» Collected data:
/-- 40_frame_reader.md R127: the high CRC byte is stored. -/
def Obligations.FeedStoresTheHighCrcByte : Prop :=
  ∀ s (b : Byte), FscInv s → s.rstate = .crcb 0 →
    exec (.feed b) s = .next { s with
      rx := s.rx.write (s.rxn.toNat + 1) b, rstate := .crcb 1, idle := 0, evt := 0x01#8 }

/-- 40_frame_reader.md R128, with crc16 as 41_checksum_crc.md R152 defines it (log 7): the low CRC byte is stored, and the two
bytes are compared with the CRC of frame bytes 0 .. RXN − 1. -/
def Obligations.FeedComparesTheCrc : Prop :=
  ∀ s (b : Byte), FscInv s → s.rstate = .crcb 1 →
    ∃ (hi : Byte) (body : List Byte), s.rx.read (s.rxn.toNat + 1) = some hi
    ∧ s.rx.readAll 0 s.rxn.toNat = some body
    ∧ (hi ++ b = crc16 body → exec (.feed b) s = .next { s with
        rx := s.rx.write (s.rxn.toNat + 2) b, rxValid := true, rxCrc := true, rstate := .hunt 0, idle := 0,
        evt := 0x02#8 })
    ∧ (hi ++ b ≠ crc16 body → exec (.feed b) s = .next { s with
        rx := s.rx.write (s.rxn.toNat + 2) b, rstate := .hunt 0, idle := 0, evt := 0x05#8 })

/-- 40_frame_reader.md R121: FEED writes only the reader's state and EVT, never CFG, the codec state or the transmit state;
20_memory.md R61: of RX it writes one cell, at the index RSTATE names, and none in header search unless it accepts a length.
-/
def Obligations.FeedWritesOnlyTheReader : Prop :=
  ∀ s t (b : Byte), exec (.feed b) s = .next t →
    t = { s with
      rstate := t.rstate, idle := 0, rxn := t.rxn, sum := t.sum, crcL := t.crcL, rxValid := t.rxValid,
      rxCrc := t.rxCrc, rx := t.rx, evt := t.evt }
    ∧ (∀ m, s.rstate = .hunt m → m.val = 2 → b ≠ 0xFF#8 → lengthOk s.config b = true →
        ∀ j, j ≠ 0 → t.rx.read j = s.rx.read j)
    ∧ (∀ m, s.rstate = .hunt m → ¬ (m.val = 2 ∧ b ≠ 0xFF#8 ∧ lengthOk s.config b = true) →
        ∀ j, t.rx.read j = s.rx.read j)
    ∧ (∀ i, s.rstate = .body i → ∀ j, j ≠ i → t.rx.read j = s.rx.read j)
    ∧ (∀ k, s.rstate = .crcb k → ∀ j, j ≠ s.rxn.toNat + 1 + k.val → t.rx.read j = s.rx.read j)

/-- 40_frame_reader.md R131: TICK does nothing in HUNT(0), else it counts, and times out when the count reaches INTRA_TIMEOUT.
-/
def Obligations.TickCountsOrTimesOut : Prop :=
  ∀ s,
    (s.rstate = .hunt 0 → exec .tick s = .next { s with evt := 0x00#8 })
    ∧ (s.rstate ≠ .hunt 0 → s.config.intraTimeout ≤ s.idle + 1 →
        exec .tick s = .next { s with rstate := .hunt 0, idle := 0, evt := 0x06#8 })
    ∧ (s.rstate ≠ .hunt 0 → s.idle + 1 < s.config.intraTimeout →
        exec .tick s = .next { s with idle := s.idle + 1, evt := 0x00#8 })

* * *

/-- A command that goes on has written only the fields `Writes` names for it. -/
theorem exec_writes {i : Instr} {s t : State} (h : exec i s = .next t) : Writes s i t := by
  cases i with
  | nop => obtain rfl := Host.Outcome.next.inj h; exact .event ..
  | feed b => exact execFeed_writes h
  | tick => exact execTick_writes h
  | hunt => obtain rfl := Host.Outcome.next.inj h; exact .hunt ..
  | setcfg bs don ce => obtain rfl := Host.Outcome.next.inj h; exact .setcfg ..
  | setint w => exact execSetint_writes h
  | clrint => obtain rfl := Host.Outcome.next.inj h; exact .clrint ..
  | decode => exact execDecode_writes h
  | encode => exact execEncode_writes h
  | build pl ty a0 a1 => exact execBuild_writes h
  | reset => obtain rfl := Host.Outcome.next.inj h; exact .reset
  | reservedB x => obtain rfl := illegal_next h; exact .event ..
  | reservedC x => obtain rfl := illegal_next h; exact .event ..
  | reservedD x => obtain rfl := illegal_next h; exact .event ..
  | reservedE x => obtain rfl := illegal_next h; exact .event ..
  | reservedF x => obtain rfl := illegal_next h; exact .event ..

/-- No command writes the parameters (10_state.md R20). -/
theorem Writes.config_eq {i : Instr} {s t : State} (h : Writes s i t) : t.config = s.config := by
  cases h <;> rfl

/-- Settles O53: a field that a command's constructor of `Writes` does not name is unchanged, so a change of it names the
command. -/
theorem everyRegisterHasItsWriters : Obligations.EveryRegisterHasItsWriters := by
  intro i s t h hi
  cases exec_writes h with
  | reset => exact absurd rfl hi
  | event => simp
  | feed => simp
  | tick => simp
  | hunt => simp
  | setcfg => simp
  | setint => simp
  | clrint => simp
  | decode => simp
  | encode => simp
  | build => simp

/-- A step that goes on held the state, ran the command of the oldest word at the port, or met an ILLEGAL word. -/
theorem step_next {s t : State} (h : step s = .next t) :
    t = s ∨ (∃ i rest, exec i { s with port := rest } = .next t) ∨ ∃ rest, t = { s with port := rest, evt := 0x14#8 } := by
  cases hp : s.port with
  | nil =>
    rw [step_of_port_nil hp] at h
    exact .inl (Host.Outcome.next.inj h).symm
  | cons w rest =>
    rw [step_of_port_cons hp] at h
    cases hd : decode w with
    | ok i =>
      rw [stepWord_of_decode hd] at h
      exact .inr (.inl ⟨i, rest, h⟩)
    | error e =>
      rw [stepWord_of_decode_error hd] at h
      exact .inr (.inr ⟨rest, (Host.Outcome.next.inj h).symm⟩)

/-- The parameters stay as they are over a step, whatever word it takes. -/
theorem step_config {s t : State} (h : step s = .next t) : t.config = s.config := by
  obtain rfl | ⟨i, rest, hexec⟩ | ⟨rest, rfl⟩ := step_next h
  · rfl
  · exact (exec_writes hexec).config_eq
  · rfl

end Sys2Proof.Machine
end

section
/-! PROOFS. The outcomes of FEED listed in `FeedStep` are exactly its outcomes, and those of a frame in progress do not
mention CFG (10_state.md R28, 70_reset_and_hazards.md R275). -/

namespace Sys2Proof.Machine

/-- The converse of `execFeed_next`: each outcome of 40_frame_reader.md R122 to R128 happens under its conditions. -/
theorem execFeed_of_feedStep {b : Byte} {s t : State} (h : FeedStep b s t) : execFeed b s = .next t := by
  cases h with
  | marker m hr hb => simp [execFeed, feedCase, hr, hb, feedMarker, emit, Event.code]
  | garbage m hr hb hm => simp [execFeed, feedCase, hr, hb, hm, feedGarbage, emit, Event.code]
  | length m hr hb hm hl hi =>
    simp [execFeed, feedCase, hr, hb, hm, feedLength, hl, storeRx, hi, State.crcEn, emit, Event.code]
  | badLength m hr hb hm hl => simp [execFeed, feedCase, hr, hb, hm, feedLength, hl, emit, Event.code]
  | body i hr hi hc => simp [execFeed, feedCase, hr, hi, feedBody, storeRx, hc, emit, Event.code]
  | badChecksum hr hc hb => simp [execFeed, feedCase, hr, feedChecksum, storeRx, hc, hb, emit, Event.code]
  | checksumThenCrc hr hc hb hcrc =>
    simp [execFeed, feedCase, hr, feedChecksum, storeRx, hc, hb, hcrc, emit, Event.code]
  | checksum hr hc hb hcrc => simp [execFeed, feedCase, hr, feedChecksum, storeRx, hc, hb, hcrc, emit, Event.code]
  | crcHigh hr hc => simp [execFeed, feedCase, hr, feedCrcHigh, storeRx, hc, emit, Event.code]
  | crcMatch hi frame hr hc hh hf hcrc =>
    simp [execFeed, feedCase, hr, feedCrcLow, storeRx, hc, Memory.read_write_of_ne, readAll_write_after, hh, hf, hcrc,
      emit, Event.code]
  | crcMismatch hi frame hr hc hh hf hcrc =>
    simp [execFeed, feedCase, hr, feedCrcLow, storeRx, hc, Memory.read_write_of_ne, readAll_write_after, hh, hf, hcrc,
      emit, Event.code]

--

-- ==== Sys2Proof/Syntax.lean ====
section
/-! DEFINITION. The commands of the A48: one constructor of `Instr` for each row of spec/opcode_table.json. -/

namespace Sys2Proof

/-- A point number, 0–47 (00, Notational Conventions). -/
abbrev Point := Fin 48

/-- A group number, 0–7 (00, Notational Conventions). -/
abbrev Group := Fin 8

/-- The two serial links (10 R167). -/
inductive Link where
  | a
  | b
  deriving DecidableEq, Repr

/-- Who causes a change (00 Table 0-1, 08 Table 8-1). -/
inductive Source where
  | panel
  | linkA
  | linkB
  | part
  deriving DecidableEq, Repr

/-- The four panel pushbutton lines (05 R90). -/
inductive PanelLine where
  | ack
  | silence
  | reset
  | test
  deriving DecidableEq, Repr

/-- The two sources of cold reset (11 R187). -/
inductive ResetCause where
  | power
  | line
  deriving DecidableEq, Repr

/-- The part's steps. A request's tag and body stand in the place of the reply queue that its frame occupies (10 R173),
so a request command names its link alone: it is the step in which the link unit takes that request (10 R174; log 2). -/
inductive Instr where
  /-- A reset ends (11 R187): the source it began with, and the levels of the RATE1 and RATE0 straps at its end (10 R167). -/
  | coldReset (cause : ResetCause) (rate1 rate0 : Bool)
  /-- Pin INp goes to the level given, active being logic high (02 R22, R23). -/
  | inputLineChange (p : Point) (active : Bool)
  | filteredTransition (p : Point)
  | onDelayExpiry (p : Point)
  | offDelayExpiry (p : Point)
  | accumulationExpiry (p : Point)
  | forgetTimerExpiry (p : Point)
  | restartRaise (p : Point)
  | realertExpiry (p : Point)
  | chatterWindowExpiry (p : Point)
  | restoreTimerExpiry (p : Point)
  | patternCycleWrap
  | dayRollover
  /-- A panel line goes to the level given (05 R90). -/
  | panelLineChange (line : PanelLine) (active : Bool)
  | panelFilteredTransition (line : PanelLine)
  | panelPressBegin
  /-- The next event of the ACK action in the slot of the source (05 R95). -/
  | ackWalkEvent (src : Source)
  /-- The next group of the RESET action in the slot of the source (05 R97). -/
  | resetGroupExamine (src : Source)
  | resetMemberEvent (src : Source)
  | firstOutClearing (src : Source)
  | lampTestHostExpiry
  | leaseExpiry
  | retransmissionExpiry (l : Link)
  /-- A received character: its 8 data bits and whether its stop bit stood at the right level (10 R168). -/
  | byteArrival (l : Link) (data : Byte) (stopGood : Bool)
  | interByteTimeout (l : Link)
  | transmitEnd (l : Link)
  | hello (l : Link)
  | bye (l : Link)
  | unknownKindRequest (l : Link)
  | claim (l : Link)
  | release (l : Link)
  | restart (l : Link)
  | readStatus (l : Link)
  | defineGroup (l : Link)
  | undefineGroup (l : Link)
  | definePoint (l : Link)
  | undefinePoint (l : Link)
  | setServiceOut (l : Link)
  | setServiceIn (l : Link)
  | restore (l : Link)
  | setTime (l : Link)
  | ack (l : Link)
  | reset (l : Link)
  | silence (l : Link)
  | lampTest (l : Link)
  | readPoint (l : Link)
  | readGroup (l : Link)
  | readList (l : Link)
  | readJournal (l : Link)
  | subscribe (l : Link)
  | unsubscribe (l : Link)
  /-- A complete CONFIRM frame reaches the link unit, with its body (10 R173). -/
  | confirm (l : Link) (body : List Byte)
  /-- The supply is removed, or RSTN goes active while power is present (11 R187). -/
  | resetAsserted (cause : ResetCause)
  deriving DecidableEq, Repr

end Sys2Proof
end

» WHAT TO DO: In the data above, find each line where the string "idle" appears, then copy it.

» RESPONSE TO THE TASK:
      rx := s.rx.write (s.rxn.toNat + 1) b, rstate := .crcb 1, idle := 0, evt := 0x01#8 }
        rx := s.rx.write (s.rxn.toNat + 2) b, rxValid := true, rxCrc := true, rstate := .hunt 0, idle := 0,
        rx := s.rx.write (s.rxn.toNat + 2) b, rstate := .hunt 0, idle := 0, evt := 0x05#8 })
      rstate := t.rstate, idle := 0, rxn := t.rxn, sum := t.sum, crcL := t.crcL, rxValid := t.rxValid,
    ∧ (s.rstate ≠ .hunt 0 → s.config.intraTimeout ≤ s.idle + 1 →
        exec .tick s = .next { s with rstate := .hunt 0, idle := 0, evt := 0x06#8 })
    ∧ (s.rstate ≠ .hunt 0 → s.idle + 1 < s.config.intraTimeout →
        exec .tick s = .next { s with idle := s.idle + 1, evt := 0x00#8 })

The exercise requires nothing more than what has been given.